For work, I don't need to put much thought into it when emailing someone across the room from me. If I need to know where a report is, I'll give it a subject of "Widget report." If I need a handbook updated, I'll use "Handbook update." Just 2-3 words of what it's about, nothing more, nothing less. I don't need anything pithy. As soon as I click "New Email," I know why I clicked the button and I can give it a subject based on that. I don't need the subject to induce them to click the email and open it, like I would in marketing.

Out of habit, I put the subject in second, after the recipients and before the content, but that's just going straight down the fields. Outlook and other programs put the recipients at the top, the subject in the middle, and the body at the bottom. If they changed the order and put the subject at the bottom, then after sending a dozen emails without a subject, I would get into that new habit and start putting the subject last.

All that said, I have a background in writing. For longer-form writing, I would give it a placeholder title at the beginning and then likely change the title when I'm done writing it.
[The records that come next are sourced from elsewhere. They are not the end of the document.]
theorem hostWindow_steady (write : Bool) (offset n : Nat) (data : List Byte) (s : State) : Steady s (hostWindow write offset n data s) := by
  unfold hostWindow
  try dsimp only
  repeat first
    | with_reducible exact Steady.refl _
    | with_reducible exact onDev_steady _ _
    | with_reducible exact steady_dev _ _
    | with_reducible exact steady_write _ _ _ _
    | with_reducible refine Steady.after (settleAccs_steady ..) ?_
    | with_reducible refine Steady.after (windowWrite_steady ..) ?_
    | with_reducible refine Steady.after (onDev_steady _ _) ?_
    | with_reducible refine Steady.after (memberSet_steady _ _ _) ?_
    | with_reducible refine foldl_steady _ _ (fun _ _ => ?_) _
    | with_reducible refine Steady.after (foldl_steady _ _ (fun _ _ => ?_) _) ?_
    | split

theorem exchangeGranted_steady (b : Box) (s : State) : Steady s (exchangeGranted b s) := by
  unfold exchangeGranted
  try dsimp only
  repeat first
    | with_reducible exact Steady.refl _
    | with_reducible exact onDev_steady _ _
    | with_reducible exact steady_dev _ _
    | with_reducible exact steady_write _ _ _ _
    | with_reducible refine Steady.after (onDev_steady _ _) ?_
    | with_reducible refine Steady.after (memberSet_steady _ _ _) ?_
    | with_reducible refine foldl_steady _ _ (fun _ _ => ?_) _
    | with_reducible refine Steady.after (foldl_steady _ _ (fun _ _ => ?_) _) ?_
    | split

theorem fenceGroup_steady (bg : Nat) (s : State) : Steady s (fenceGroup bg s) := by
  unfold fenceGroup
  try dsimp only
  repeat first
    | with_reducible exact Steady.refl _
    | with_reducible exact onDev_steady _ _
    | with_reducible exact steady_dev _ _
    | with_reducible exact steady_write _ _ _ _
    | with_reducible refine Steady.after (failChunk_steady ..) ?_
    | with_reducible refine Steady.after (onDev_steady _ _) ?_
    | with_reducible refine Steady.after (memberSet_steady _ _ _) ?_
    | with_reducible refine foldl_steady _ _ (fun _ _ => ?_) _
    | with_reducible refine Steady.after (foldl_steady _ _ (fun _ _ => ?_) _) ?_
    | split

theorem unitEcc_steady (unit : EccUnit) (bg : Nat) (s : State) : Steady s (unitEcc unit bg s) := by
  unfold unitEcc
  try dsimp only
  repeat first
    | with_reducible exact Steady.refl _
    | with_reducible exact onDev_steady _ _
    | with_reducible exact steady_dev _ _
    | with_reducible exact steady_write _ _ _ _
    | with_reducible refine Steady.after (failChunk_steady ..) ?_
    | with_reducible refine Steady.after (fenceGroup_steady ..) ?_
    | with_reducible refine Steady.after (onDev_steady _ _) ?_
    | with_reducible refine Steady.after (memberSet_steady _ _ _) ?_
    | with_reducible refine foldl_steady _ _ (fun _ _ => ?_) _
    | with_reducible refine Steady.after (foldl_steady _ _ (fun _ _ => ?_) _) ?_
    | split
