-- ==== Sys2Proof/Tests/Slice0.lean ====
section
/-! SUPPORT. Tests. Part one: an ill-formed command for each check of `Instr.wf`. Part two: for every statement with
hypotheses, a state and operands that meet them. Part three: one step each, with the value the rule gives. -/

open Sys2Proof Sys2Proof.Machine

namespace Sys2Proof.Tests

set_option Elab.async false

/-- The device with its image running (STAGE 2). -/
def booted : Dev := wr Page.mgt Reg.MGT_BOOT_STAT_STAGE 2 Dev.reset

/-- The state after reset with the image running and the changes made in turn. -/
def on (l : List (Dev → Dev)) : State := { State.reset with dev := l.foldl (fun d f => f d) booted }

/-- The same at a counter value. -/
def at' (n : Nat) (l : List (Dev → Dev)) : State := { on l with now := BitVec.ofNat 64 n }

/-- The page runs. -/
def runs (p : Page) : Dev → Dev := setPageState p stRunning


/-! ### Ill-formed commands: one for each check of `Instr.wf` -/

/-- A LNK page beyond the 1,088 of the device. -/
def noPage : Page := Page.lnk 1088

def cwZero : Codeword := { null := true, kind := 0, value := 0, body := [] }
def infoZero : ModuleInfo := { busOk := false, layout := 0, serial := 0, life := 0, wearMirror := 0, certificate := [], response := [] }

/-- Each fails one check. -/
def illFormedA : List Instr := [
    .enable .pcie noPage false, .quiesceReq .pcie noPage false, .quiesced noPage, .goIdle noPage,
    .abort .pcie noPage, .abortComplete noPage, .abortDeadline noPage, .blockReset .pcie noPage,
    .blockResetComplete noPage false, .blockFail noPage 0 0, .commit .pcie noPage 0, .commitApply noPage,
    .pageOwnerWrite .pcie noPage .pcie false, .tblRead .pcie noPage 0, .tblWrite .pcie noPage 0,
    .tblInsert .pcie noPage 0, .tblDelete .pcie noPage 0, .cmpwr .pcie noPage 0, .tblCmdComplete noPage,
    .cellReceive 1024, .colanderIngress 1024, .escapeMove 1032 0 0 0, .escapeMove 0 1024 0 0,
    .escapeMove 0 0 8 0, .landingPromote 1032 0, .landingPromote 0 8, .a2aPhaseOpen 65536 0,
    .a2aPhaseOpen 0 1048576, .multicastReplicate 1032 0, .multicastReplicate 0 8, .egressReplicaWrite 8 0,
    .egressReplicaWrite 0 1024, .txCellSlot 1024, .wheelSlot 2, .gateStart .pcie 1024, .gateEntry 1024,
    .holdWrite .pcie 1024 0, .flushDone 2, .unitEccError (.voq 1032 0 0 false) 0,
    .unitEccError (.voq 0 1024 0 false) 0]

theorem test_ill_formed_a : ∀ i ∈ illFormedA, i.wf = false := by decide

/-- Each fails one check. -/
def illFormedB : List Instr := [
    .unitEccError (.voq 0 0 8 false) 0, .unitEccError (.mcast 1032 0) 0, .unitEccError (.mcast 0 8) 0,
    .unitEccError (.park 2) 0, .unitEccError (.context 65536 0) 0, .unitEccError (.context 0 16) 0,
    .unitEccError (.park 0) 128, .adminUp .pcie 1024 false, .retrain .pcie 1024, .lockAcquired 1088,
    .deskewDone 1088, .linkTrainingTimeout 1088, .trainingFrame 1088 [] [], .landingReservationRetry 1024,
    .autoRetrain 1024, .codewordSend 1088, .dataCodewordReceive 1088 cwZero 0 0, .uncorrectableCodeword 1088,
    .credit 1088 0, .ack 1088 0, .nak 1088 0, .ackTimeout 1024, .repairRequest 64 0, .repairRequest 0 16,
    .repairAccept 64 0, .repairAccept 0 16, .repairRefuse 64 0 0, .repairRefuse 0 16 0, .repairAnswerTimeout 64,
    .laneSwitch 64, .spareDeskewDone 64, .noLight 1088, .lockLost 1088, .spareThreshExceeded 1088, .depart 1024,
    .departedClose 1024 false, .flitCrcError 3232, .d2dWireRepair 3232 0, .d2dWireRepair 0 40,
    .d2dRepairDone 3232]

theorem test_ill_formed_b : ∀ i ∈ illFormedB, i.wf = false := by decide

/-- Each fails one check. -/
def illFormedC : List Instr := [
    .laserInsert 16, .laserVerify 16 infoZero, .laserRampDone 16, .laserPoll 16 0 0, .laserEvent 16,
    .laserChangeoverDone 8, .laserHoldoffEnd 8, .laserRemove 16, .wearHour 16, .release .pcie 16 false,
    .releaseDone 16, .resume .pcie 16, .bankDrained 2, .parityRepair 3 0 0 false, .parityRepair 0 2 0 false,
    .parityRepair 2 0 1048576 false, .parityRepair 1 0 4096 false, .digestWrite .pcie 8 0, .scrubPass 8 0 [],
    .scrubPass 0 2 [], .circSetup .pcie 128 false, .circTeardown .pcie 128 false, .confirm .pcie 128,
    .circDrainStart 128, .circuitFence 128, .circFlush 128, .circReplayCut 128, .circSwitch 128, .circuitUp 128,
    .circTriggerLate 128, .circLightReturn 128, .confirmTimeout 128, .pathPowerLoss 128,
    .planPhaseBoundary 65536 0, .planPhaseBoundary 0 4096, .missingCellsTimeout 65536 0 0,
    .missingCellsTimeout 0 16 0, .missingCellsTimeout 0 0 1048576, .chunkTimeout 65536 0, .chunkTimeout 0 16]

theorem test_ill_formed_c : ∀ i ∈ illFormedC, i.wf = false := by decide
But it's a different format of writing and a different purpose (and audience). With long-form, there is usually no guarantee the recipient/audience/reader will open it and read it. Or even if there is, like a paper for a professor, you still want the title to stand out. With email, there is a guarantee if the recipient knows me personally. I think that's probably what most of it comes down to - does the recipient know you personally? If they do, they will open it, I promise. If they don't, then yes, you may need to use the subject to convince them to open it. And in that case, put more thought into it.
posted by Meldanthral at 9:33 AM on July 10, 2021


Completely not for copywriting reasons, but I write the subject last. I do this to prevent accidental sending before its finished - most email clients will prompt you if you send an email without a subject.
posted by cgg at 9:54 AM on July 10, 2021 [1 favorite]


For important messages, I usually find it most helpful to write the subject first and then explicitly go back to edit it (if necessary) after drafting the message body (similar to what Meldanthral wrote). The first draft of the subject helps me focus when I write the body and the second pass helps me ensure that the subject is accurate now that the body has been written. I don't work in marketing but I do sometimes have to write messages that my organization needs to be read by the busy senior people to whom the message will be sent (sometimes by me, sometimes by someone else who thinks that we'll get a better response rate if they send it).

The recommendations to review past campaigns to see what worked/didn't work and review available research and data are also great recommendations if you can do that. I can only do that on a very small scale but even there it's helpful (even if it's "I don't know for sure that this worked particularly well but it seemed to go okay and I didn't get any negative feedback so let's not waste any more time rethinking this and do what I did last time").